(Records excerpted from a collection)
----------------

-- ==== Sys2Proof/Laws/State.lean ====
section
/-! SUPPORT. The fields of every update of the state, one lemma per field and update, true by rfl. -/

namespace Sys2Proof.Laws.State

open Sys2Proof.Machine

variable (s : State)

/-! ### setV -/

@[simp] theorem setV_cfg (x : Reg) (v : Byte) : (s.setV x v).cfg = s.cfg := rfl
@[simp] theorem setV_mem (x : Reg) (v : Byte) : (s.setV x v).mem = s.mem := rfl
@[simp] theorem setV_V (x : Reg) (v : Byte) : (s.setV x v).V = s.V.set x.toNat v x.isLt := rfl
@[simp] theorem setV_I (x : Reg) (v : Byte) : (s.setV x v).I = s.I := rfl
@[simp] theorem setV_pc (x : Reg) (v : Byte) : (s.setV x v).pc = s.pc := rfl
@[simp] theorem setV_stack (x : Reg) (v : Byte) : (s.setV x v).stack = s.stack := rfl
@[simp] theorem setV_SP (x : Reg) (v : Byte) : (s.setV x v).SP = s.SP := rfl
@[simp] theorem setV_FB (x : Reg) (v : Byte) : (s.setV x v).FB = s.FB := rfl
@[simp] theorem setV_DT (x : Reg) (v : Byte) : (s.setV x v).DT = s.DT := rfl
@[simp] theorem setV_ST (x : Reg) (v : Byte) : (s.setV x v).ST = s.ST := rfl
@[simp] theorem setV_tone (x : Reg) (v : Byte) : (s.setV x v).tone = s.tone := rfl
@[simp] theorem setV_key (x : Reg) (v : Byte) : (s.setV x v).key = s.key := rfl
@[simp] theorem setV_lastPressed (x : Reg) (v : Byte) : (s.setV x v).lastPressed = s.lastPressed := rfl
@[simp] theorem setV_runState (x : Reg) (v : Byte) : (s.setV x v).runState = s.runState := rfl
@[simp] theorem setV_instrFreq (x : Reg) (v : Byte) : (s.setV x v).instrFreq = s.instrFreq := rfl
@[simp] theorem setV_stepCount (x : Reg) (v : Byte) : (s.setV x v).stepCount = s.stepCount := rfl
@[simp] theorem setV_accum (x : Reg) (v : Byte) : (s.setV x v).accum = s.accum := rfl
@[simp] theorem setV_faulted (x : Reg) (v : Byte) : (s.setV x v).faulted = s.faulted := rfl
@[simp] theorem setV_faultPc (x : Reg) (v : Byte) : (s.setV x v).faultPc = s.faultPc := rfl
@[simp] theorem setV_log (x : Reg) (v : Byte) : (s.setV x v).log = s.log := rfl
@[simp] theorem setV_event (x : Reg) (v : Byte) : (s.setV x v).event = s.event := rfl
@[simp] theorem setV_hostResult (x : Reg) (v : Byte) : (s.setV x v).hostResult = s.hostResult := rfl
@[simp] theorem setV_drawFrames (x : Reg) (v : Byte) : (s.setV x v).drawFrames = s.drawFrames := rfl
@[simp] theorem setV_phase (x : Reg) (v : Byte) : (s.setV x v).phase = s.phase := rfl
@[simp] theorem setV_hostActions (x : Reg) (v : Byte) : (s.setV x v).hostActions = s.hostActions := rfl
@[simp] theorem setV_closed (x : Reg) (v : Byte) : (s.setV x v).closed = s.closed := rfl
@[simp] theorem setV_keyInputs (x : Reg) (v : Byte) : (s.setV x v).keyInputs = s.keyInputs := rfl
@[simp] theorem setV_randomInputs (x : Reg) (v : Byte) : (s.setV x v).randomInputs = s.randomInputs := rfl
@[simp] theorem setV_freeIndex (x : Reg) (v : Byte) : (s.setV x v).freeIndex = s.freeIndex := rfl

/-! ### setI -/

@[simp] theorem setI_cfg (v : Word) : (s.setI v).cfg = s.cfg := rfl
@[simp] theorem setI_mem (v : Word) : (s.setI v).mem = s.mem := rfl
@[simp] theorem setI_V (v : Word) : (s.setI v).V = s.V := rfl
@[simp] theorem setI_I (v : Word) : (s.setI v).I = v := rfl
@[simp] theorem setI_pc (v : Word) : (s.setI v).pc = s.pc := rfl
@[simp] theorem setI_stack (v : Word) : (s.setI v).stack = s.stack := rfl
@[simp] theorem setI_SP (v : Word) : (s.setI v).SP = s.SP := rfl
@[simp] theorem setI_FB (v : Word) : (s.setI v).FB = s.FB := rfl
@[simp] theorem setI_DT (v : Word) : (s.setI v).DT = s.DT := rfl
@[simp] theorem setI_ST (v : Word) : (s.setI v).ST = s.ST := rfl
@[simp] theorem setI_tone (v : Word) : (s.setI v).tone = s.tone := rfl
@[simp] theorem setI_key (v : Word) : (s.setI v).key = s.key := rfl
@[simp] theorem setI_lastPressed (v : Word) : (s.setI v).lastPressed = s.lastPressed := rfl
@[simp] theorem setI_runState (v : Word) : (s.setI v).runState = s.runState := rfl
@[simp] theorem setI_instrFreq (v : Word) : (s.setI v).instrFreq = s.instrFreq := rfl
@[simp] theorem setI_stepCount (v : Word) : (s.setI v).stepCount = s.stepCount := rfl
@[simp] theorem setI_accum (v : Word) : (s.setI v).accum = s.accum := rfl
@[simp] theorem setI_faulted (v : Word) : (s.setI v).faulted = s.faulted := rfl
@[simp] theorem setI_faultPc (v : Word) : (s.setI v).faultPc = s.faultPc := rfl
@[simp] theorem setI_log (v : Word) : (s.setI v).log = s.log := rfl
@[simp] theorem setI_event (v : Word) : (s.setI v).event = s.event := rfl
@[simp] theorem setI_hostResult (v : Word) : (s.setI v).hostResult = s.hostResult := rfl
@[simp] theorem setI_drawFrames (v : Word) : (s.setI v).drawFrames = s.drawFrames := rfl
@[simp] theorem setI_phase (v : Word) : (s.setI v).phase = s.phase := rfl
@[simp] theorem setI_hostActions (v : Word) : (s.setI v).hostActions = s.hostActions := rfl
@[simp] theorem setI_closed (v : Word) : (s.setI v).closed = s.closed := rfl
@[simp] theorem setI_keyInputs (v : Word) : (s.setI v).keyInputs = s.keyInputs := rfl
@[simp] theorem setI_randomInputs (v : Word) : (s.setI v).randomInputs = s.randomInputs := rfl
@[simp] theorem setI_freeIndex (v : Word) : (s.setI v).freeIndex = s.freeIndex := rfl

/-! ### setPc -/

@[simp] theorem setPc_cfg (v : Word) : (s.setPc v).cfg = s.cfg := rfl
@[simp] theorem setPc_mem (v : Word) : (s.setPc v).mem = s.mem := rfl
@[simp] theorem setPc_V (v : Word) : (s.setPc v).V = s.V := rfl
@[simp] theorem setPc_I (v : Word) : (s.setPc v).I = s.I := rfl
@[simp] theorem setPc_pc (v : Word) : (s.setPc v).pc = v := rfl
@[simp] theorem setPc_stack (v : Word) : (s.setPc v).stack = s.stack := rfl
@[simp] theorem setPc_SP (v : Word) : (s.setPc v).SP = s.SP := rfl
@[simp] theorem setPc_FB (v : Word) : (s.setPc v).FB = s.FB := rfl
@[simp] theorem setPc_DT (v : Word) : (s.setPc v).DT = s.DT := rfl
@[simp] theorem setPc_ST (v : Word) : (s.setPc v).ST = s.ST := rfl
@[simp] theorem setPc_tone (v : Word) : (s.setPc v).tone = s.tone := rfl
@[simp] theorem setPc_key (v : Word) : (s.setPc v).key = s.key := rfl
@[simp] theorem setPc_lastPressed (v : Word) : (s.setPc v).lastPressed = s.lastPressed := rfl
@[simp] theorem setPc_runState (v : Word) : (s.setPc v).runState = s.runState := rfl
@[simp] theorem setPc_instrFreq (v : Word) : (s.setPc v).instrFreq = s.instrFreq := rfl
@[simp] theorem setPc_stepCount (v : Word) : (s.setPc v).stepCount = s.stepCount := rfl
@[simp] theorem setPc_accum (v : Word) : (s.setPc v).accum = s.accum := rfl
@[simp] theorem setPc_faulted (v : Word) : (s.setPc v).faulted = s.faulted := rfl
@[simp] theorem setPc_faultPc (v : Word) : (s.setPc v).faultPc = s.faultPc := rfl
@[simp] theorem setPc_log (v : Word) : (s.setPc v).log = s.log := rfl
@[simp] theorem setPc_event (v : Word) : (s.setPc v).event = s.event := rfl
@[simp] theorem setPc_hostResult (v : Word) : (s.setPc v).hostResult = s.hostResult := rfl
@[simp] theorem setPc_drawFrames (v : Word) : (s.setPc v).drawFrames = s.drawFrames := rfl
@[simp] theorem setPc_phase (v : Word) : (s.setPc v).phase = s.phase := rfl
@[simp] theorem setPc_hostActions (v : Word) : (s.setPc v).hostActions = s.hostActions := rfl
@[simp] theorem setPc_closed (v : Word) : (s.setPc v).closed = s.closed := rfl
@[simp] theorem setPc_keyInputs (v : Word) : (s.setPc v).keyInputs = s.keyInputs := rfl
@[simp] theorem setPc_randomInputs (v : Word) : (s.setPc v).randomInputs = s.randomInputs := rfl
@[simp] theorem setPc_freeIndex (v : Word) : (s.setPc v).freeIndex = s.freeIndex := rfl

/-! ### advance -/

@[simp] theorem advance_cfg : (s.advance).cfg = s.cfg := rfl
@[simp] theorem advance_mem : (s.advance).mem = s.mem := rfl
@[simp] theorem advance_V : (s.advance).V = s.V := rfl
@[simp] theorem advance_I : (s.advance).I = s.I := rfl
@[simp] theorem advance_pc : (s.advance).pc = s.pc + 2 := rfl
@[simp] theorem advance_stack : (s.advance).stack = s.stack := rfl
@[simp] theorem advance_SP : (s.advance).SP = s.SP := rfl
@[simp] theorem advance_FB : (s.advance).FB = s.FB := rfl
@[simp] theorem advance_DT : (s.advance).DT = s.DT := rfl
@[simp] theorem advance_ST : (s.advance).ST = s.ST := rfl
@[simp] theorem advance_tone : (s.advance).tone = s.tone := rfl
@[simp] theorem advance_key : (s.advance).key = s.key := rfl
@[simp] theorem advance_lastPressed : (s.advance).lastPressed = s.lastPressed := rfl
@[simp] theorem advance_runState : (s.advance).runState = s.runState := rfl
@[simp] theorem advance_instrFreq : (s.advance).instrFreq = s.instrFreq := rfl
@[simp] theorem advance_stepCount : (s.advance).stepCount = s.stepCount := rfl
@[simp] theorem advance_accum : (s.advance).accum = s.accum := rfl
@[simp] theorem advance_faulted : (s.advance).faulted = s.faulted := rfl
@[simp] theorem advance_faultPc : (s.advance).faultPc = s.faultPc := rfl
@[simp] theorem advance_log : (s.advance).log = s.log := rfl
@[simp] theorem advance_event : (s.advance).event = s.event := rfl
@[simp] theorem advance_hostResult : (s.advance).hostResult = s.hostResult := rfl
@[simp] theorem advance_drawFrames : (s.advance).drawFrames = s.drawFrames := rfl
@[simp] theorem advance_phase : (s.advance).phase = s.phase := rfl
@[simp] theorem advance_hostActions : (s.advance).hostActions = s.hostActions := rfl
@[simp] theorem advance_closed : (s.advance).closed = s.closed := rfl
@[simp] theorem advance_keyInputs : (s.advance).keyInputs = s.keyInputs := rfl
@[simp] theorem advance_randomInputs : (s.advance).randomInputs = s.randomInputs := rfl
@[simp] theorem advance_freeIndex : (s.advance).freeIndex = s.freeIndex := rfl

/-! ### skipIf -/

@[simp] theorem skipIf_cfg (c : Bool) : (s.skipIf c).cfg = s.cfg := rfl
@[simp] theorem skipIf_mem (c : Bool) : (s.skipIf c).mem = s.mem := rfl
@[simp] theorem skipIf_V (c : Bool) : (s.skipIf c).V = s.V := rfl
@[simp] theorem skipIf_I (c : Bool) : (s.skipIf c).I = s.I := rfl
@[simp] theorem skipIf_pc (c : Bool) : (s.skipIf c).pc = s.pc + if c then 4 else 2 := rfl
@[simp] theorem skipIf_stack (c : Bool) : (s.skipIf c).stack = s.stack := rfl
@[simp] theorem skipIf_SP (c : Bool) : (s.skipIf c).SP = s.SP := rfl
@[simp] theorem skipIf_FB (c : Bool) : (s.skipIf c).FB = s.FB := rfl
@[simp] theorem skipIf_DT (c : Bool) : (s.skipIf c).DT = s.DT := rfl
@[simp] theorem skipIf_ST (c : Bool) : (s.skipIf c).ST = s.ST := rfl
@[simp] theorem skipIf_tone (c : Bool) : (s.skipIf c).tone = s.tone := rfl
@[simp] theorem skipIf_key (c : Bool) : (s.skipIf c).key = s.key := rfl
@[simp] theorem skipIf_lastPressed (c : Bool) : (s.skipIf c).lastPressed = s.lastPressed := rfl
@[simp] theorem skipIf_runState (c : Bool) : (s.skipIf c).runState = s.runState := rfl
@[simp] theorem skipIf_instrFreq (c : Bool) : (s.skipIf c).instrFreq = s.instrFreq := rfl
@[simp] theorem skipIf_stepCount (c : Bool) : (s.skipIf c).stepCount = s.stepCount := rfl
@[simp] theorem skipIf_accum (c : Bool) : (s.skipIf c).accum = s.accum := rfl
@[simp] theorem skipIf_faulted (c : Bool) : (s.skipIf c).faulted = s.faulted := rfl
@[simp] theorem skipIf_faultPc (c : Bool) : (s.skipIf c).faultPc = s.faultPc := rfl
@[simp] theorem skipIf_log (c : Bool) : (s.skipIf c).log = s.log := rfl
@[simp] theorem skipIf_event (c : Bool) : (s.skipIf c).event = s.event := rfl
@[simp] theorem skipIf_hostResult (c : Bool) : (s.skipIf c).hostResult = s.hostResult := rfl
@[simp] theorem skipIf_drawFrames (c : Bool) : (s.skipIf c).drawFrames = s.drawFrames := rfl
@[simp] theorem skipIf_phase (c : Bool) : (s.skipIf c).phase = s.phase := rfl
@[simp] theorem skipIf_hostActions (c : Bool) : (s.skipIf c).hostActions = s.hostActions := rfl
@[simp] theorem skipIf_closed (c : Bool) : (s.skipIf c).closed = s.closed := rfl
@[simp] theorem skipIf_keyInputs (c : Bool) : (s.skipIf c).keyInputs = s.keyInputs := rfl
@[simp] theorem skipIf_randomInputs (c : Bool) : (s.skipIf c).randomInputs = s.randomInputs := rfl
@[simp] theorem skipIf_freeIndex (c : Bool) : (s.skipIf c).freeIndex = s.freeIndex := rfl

----------------

Requirement
Print the first line of the records above and each line after it, exactly, through the line with "x v).DT = s.DT := rfl".

The completed task
-- ==== Sys2Proof/Laws/State.lean ====
section
/-! SUPPORT. The fields of every update of the state, one lemma per field and update, true by rfl. -/

namespace Sys2Proof.Laws.State

open Sys2Proof.Machine

variable (s : State)

/-! ### setV -/

@[simp] theorem setV_cfg (x : Reg) (v : Byte) : (s.setV x v).cfg = s.cfg := rfl
@[simp] theorem setV_mem (x : Reg) (v : Byte) : (s.setV x v).mem = s.mem := rfl
@[simp] theorem setV_V (x : Reg) (v : Byte) : (s.setV x v).V = s.V.set x.toNat v x.isLt := rfl
@[simp] theorem setV_I (x : Reg) (v : Byte) : (s.setV x v).I = s.I := rfl
@[simp] theorem setV_pc (x : Reg) (v : Byte) : (s.setV x v).pc = s.pc := rfl
@[simp] theorem setV_stack (x : Reg) (v : Byte) : (s.setV x v).stack = s.stack := rfl
@[simp] theorem setV_SP (x : Reg) (v : Byte) : (s.setV x v).SP = s.SP := rfl
@[simp] theorem setV_FB (x : Reg) (v : Byte) : (s.setV x v).FB = s.FB := rfl
@[simp] theorem setV_DT (x : Reg) (v : Byte) : (s.setV x v).DT = s.DT := rfl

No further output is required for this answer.